++++ Exercise data ++++
-- ==== Sys2Proof/Laws/Exec.lean ====
section
/-! SUPPORT. The arms of `exec`, one equation for each: the instruction's own meaning. -/

namespace Sys2Proof.Machine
++++
→ Task details
Could you please repeat the data exactly as given?

→ The answer
-- ==== Sys2Proof/Laws/Exec.lean ====
section
/-! SUPPORT. The arms of `exec`, one equation for each: the instruction's own meaning. -/

namespace Sys2Proof.Machine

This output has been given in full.